Sie knetete den Stoff ihrer Schürze und hörte das Grölen und die betrunkenen Gesänge, die jede Nacht im Lager erschollen. Am liebsten hätte sie gesagt, dass sie sich kaum einen merkwürdigeren Ort vorstellen konnte: zwei Quäker inmitten – und dazu Teil – einer Armee. Doch es war ja die Tatsache gewesen, dass Denny den Herrn infrage gestellt hatte, die sie hierhergeführt hatte, und sie wollte nicht, dass er das Gefühl bekam, dass sie ihm deswegen Vorwürfe machte.
Stattdessen blickte sie auf und fragte ernst: »Hast du schon einmal jemanden geliebt, Denny?«
»Oh«, sagte er und betrachtete seine Hände, die auf seinen Knien lagen. Er lächelte noch, doch das Lächeln hatte sich verändert, sich irgendwie nach innen gekehrt, als sähe er etwas vor seinem inneren Auge. »Ja. Ich denke schon.«
»In England?«
Er nickte. »Ja. Aber … es ging nicht.«
»Sie … gehörte nicht zu den Freunden?«
»Nein«, sagte er leise. »Das tat sie nicht.«
Einerseits erleichterte sie das; sie hatte Angst gehabt, dass er sein Herz an eine Frau verloren hatte, die England nicht verlassen wollte, dass er sich jedoch verpflichtet gefühlt hatte, nach Amerika zurückzukehren – um ihretwillen. Doch für ihre eigenen Gefühle gegenüber Ian Murray verhieß es nichts Gutes.

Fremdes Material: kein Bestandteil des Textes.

/-! ## `NewNode` (42 R160) and `ND_LEAF` (42 R161) -/

/-- The state a completed `NewNode` leaves when `n` is the new node. -/
def State.allocated (s : State) (n : Node) : State :=
  { s with node := s.node.setIfInBounds s.nalloc.toNat n, nalloc := BitVec.ofNat 10 (s.nalloc.toNat + 1) }

section NewNode

variable {s : State} {sym : Byte} {w : Nat} {l r : Handle}

theorem newNode_eq_allocated (hn : s.nalloc.toNat < 511) (hw : w < 2 ^ 64) :
    newNode sym w l r s = .ok (s.nalloc.setWidth 9) (s.allocated ⟨sym, word w, l, r⟩) := newNode_ok hn hw

/-- With 511 entries allocated the record of `NewNode` is `Alloc(511)`. -/
theorem newNode_full_faulted (hs : s.NoFault) (hn : s.nalloc.toNat = 511) :
    newNode sym w l r s = .stop (s.faulted 1 511) := by
  have hinfo : s.nalloc.setWidth 64 = word 511 := by rw [← hn, word, BitVec.ofNat_toNat]
  rw [newNode_full (by omega), hinfo, State.raise_eq_faulted hs]
  rfl

/-- With a weight out of range the record of `NewNode` is `Overflow(1)`. -/
theorem newNode_overflow_faulted (hs : s.NoFault) (hn : s.nalloc.toNat < 511) (hw : 2 ^ 64 ≤ w) :
    newNode sym w l r s = .stop (s.faulted 11 1) := by
  rw [newNode_overflow hn (by omega)]
  exact congrArg Run.stop (State.raise_eq_faulted hs .overflow 1)

end NewNode

/-- With a symbol in range `ND_LEAF` is `NewNode` and the write of `RES`. -/
theorem runNdLeaf_eq {s : State} {a : BitVec 12} (ha : a.toNat ≤ 255) :
    runNdLeaf a s = (newNode (a.setWidth 8) s.arg0.toNat Config.null Config.null s).bind fun h t =>
      .ok () (t.setRes (h.setWidth 64)) := by
  have hwf : (Instr.ndLeaf a).wellFormed = true := decide_eq_true ha
  rw [runNdLeaf, checkImm, hwf, require_true, Run.bind_ok, immSymbol]

/-- Settles O22: `ARG0` is below 2^64, so the arena's room alone decides between the raise and the new leaf. -/
theorem ndLeafResult : Obligations.NdLeafResult := by
  intro s a hs ha _
  have hrun := runNdLeaf_eq (s := s) ha
  refine ⟨decode_eq_ok_iff.2 ⟨rfl, decide_eq_true ha⟩, fun hfull => exec_eq_next (by simp) hs ?_, fun hroom => ?_⟩
  · rw [procOf, hrun, newNode_full_faulted hs hfull, Run.bind_stop, Run.state_stop]
  · have hhandle := nalloc_handle hroom
    rw [newNode_eq_allocated hroom s.arg0.isLt, Run.bind_ok, word_toNat_self] at hrun
    refine ⟨_, exec_eq_next (by simp) hs (congrArg Run.state hrun), ?_, nalloc_succ hroom,
      nodeAt_set_self _ _ hhandle hroom, fun h hne => nodeAt_set_ne _ _ fun he => ?_⟩
    · have hres : (s.nalloc.setWidth 9).setWidth 64 = s.nalloc.setWidth 64 :=
        BitVec.eq_of_toNat_eq (by simp only [BitVec.toNat_setWidth]; omega)
      rw [hres]
      rfl
    · exact hne (BitVec.eq_of_toNat_eq (he.trans hhandle.symm))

»Tut mir leid, das mit dem Schmalz«, sagte sie übergangslos.
Er blinzelte.
»Schmalz?«
»Für irgendjemandes Hintern, hat Freund Ian gesagt. Der Hund hat es gefressen.«
»Der Hund hat … Oh, der Hund hat das Schmalz gefressen.« Sein Mund zuckte, und er rieb sich langsam mit dem rechten Daumen über die Finger. »Das macht nichts. Ich habe welches gefunden.«
»Du hast Hunger«, wechselte sie das Thema und stand auf. »Wasch dir die Hände, dann setze ich den Kaffee auf.«
»Das wäre schön, danke, Rachel. Rachel …« Er zögerte, doch er war kein Mann, der den Dingen aus dem Weg ging. »Freund Murray hat zu dir gesagt, dass du ihn liebst – aber nicht, dass er dich liebt? Das scheint – eine merkwürdige Art, es auszudrücken, nicht wahr?«
»Ja«, sagte sie in einem Ton, der besagte, dass ihr der Sinn nicht danach stand, über Ian Murrays merkwürdige Verhaltensweisen zu diskutieren. Sie hatte nicht vor, Denny zu sagen, dass Ian Murray ihr seine Liebe nicht mit Worten bekannt hatte, weil er es nicht gebraucht hatte. Die Luft rings um sie herum schimmerte immer noch von der Hitze seines Bekenntnisses. Obwohl …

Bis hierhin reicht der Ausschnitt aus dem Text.